**Task brief:**
The answer must consist of each line below that holds the word "sourceIncrements", copied as it stands.

**Data records:**

-- ==== Sys2Proof/Config.lean ====
section
/-! DEFINITION. What an implementation of ADCSEQ fixes: the parameters of 00_scope.md R5 and the block
copy's descriptor of 20_memory.md R43. What the spec leaves open is an opaque constant, so that no proof
can see its value (assumption log, entry 10). -/

namespace Sys2Proof

/-- The completion strategy of a build (R5, R8, R17): `A` is the interrupt-driven channel sequencer,
`B` the block transfer. -/
inductive Strategy where
  | A
  | B
deriving DecidableEq, Repr

/-- `N_CH`: channels, slots, sequencer states, elements of one block transfer (R5). -/
def Config.nCh : Nat := 3

/-- `RES`: bits of precision of one reading (R5). -/
def Config.res : Nat := 12

/-- `SLOT_W`: width of one buffer slot (R5). -/
def Config.slotW : Nat := 12

/-- `OPW`: width of one operation word (R5). -/
def Config.opW : Nat := 40

/-- By how much the native word is wider than a reading: left open by R5 (`NATIVE_W` is OPEN). -/
opaque Config.nativeExtra : Nat

/-- `NATIVE_W`: any integer not less than 12 (R5; 93_implementation_defined.md U9). -/
def Config.nativeW : Nat := Config.res + Config.nativeExtra

/-- The direction of a block copy (R43 names one). -/
inductive CopyDirection where
  | peripheralToMemory
deriving DecidableEq, Repr

/-- The mode of a block copy (R43 names one: "used up" after the last element). -/
inductive CopyMode where
  | oneShot
deriving DecidableEq, Repr

/-- The block copy's descriptor (R43). It is constant; the part of it that varies, armed or used up, is
`CYC` (10_state.md R23). -/
structure CopyDescriptor where
  sourceAddress : Nat
  sourceIncrements : Bool
  destinationAddress : Nat
  destinationIncrements : Bool
  elementWidth : Nat
  elementCount : Nat
  direction : CopyDirection
  mode : CopyMode
  priority : Nat
deriving DecidableEq, Repr

/-- The fixed source address, not given (R43; 91_not_in_source.md N6). -/
opaque Config.copySource : Nat

/-- The buffer's base address, not given (R43; N6). -/
opaque Config.copyDestination : Nat

/-- The copy's priority, not given (R43; N6). -/
opaque Config.copyPriority : Nat

/-- The descriptor that `ARM` configures (R43, R75). -/
def Config.copyDescriptor : CopyDescriptor where
  sourceAddress := Config.copySource
  sourceIncrements := false
  destinationAddress := Config.copyDestination
  destinationIncrements := true
  elementWidth := Config.nativeW
  elementCount := Config.nCh
  direction := .peripheralToMemory
  mode := .oneShot
  priority := Config.copyPriority

end Sys2Proof
end

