-- ==== Sys2Proof/Laws/Decode.lean ====
section
/-! SUPPORT. The value of a packed word (30_encoding.md R45, R54), and its fields read back (R46). -/

namespace Sys2Proof

/-- Appending a 12-bit lane below `hi` is `hi * 2^12` plus the lane. -/
theorem append_lane_toNat {n : Nat} (hi : BitVec n) (lo : Reading) :
    (hi ++ lo).toNat = hi.toNat * 4096 + lo.toNat := by
  rw [BitVec.toNat_append, Nat.shiftLeft_eq, Nat.mul_comm, ← Nat.two_pow_add_eq_or_of_lt lo.isLt]

/-- The value of a packed word, lane k weighted by `2^(12 k)` (R45, R54). -/
theorem packWord_toNat (op : Opcode) (w2 w1 w0 : Reading) :
    (packWord op w2 w1 w0).toNat = op.toNat * 2 ^ 36 + w2.toNat * 2 ^ 24 + w1.toNat * 2 ^ 12 + w0.toNat := by
  have h0 : (packWord op w2 w1 w0).toNat = (op ++ w2 ++ w1).toNat * 4096 + w0.toNat := append_lane_toNat _ _
  rw [h0, append_lane_toNat (op ++ w2) w1, append_lane_toNat op w2]
  ring

theorem opField_toNat (w : OpWord) : (opField w).toNat = w.toNat / 2 ^ 36 := by
  have h := w.isLt
  simp only [opField, BitVec.extractLsb'_toNat, Nat.shiftRight_eq_div_pow]
  omega

theorem lane2_toNat (w : OpWord) : (lane2 w).toNat = w.toNat / 2 ^ 24 % 4096 := by
  simp only [lane2, BitVec.extractLsb'_toNat, Nat.shiftRight_eq_div_pow]

theorem lane1_toNat (w : OpWord) : (lane1 w).toNat = w.toNat / 2 ^ 12 % 4096 := by
  simp only [lane1, BitVec.extractLsb'_toNat, Nat.shiftRight_eq_div_pow]

theorem lane0_toNat (w : OpWord) : (lane0 w).toNat = w.toNat % 4096 := by
  simp only [lane0, BitVec.extractLsb'_toNat, Nat.shiftRight_eq_div_pow, pow_zero, Nat.div_one]

theorem opField_packWord (op : Opcode) (w2 w1 w0 : Reading) : opField (packWord op w2 w1 w0) = op := by
  apply BitVec.eq_of_toNat_eq
  have := w2.isLt
  have := w1.isLt
  have := w0.isLt
  rw [opField_toNat, packWord_toNat]
  omega

theorem lane2_packWord (op : Opcode) (w2 w1 w0 : Reading) : lane2 (packWord op w2 w1 w0) = w2 := by
  apply BitVec.eq_of_toNat_eq
  have := w2.isLt
  have := w1.isLt
  have := w0.isLt
  rw [lane2_toNat, packWord_toNat]
  omega

theorem lane1_packWord (op : Opcode) (w2 w1 w0 : Reading) : lane1 (packWord op w2 w1 w0) = w1 := by
  apply BitVec.eq_of_toNat_eq
  have := w1.isLt
  have := w0.isLt
  rw [lane1_toNat, packWord_toNat]
  omega

theorem lane0_packWord (op : Opcode) (w2 w1 w0 : Reading) : lane0 (packWord op w2 w1 w0) = w0 := by
  apply BitVec.eq_of_toNat_eq
  have := w0.isLt
  rw [lane0_toNat, packWord_toNat]
  omega

end Sys2Proof
end

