/-- Settles O38: from `CI = 1` the second event finds `CI = 2`, the third slot 0. -/
theorem misalignmentPersists : Obligations.MisalignmentPersists := by
  intro s v0 v1 v2 hA hci
  have hbegin : SequencerAt s.sb .ch1 (runOps [.clr, .start] s) := (SequencerAt.mk hA rfl hci).runOps (by simp)
  have hfirst := hbegin.eoc v0
  have hsecond := hfirst.eoc v1
  have hthird := hsecond.eoc v2
  have hlow : (runOps [.clr, .start] s).cs = false := after_cs_eq_false rfl (congrArg State.cs (after_clr s))
  refine ⟨?_, ?_, hsecond.sb, hthird.sb, hthird.ci⟩
  · exact (after_eoc_cs v0 hbegin.strategy).trans (by rw [hbegin.ci, hlow]; rfl)
  · exact (after_eoc_cs v1 hfirst.strategy).trans (by rw [hfirst.ci]; rfl)

/-! ### Strategy B: where completions come from (R80, R81) -/

/-- In Strategy B the latch is set by a block accepted in `Converting` only. -/
theorem setCond_iff_of_B {i : Instr} {s : State} (hB : s.strategy = .B) :
    setCond i s = true ↔ s.cyc = .converting ∧ ∃ a b c, i = .tc a b c := by
  simp [setCond_eq_true_iff, hB]

/-- How many completions are still to come while no `ARM` is given: one if a copy is armed or in flight. -/
def completionsDue (s : State) : Nat :=
  match s.cyc with
  | .idle => 0
  | .armed => 1
  | .converting => 1
  | .complete => 0

/-- Without `ARM` no operation makes a completion due, and the one that sets the latch uses it up. -/
theorem completionsDue_after {i : Instr} {s : State} (hB : s.strategy = .B) (harm : i ≠ .arm) :
    (if setCond i s then 1 else 0) + completionsDue (after i s) ≤ completionsDue s := by
  split_ifs with hset
  · obtain ⟨hconv, a, b, c, rfl⟩ := (setCond_iff_of_B hB).mp hset
    have hcomplete : (after (.tc a b c) s).cyc = .complete :=
      congrArg State.cyc (after_eq (exec_tc_accepted a b c ⟨hB, hconv⟩))
    simp [completionsDue, hconv, hcomplete]
  · have heffect := after_cycleEffect i s
    rw [Nat.zero_add]
    unfold completionsDue
    generalize (after i s).cyc = c at heffect
    cases heffect with
    | triggered _ _ harmed => simp [harmed]
    | armed hi => exact absurd hi harm
    | completed => exact Nat.zero_le _
    | kept => exact le_refl _

theorem setCount_le_completionsDue {ops : List Instr} {s : State} (hB : s.strategy = .B) (harm : Instr.arm ∉ ops) :
    setCount ops s ≤ completionsDue s := by
  induction ops generalizing s with
  | nil => exact Nat.zero_le _
  | cons i is ih =>
    rw [List.mem_cons, not_or] at harm
    have hrest := ih ((after_strategy i s).trans hB) harm.2
    have hfirst := completionsDue_after hB (Ne.symm harm.1)
    rw [setCount]
    omega

/-- Settles O40: the completions due bound the steps with `set`. -/
theorem oneCompletionPerArming : Obligations.OneCompletionPerArming := by
  intro ops s hB harm
  have hle := setCount_le_completionsDue hB harm
  refine ⟨hle.trans ?_, ?_⟩
  · cases hcyc : s.cyc <;> simp [completionsDue, hcyc]
  · rintro (hcyc | hcyc) <;> simpa [completionsDue, hcyc] using hle

/-- A `START` through the open gate on an armed block, and no `ARM` after it. -/
def TriggeredPath (ops : List Instr) (s : State) : Prop :=
  ∃ pre mid, ops = pre ++ .start :: mid ∧ Instr.arm ∈ pre ∧ Instr.arm ∉ mid ∧ (runOps pre s).go = true ∧
    (runOps pre s).cyc = .armed

/-- A triggered path that a block then ended. -/
def CompletedPath (ops : List Instr) (s : State) : Prop :=
  ∃ path a b c post, ops = path ++ .tc a b c :: post ∧ TriggeredPath path s

theorem runOps_concat (ops : List Instr) (i : Instr) (s : State) : runOps (ops ++ [i]) s = after i (runOps ops s) :=
  runOps_append ops [i] s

**The completed task:**
  sourceIncrements : Bool
  sourceIncrements := false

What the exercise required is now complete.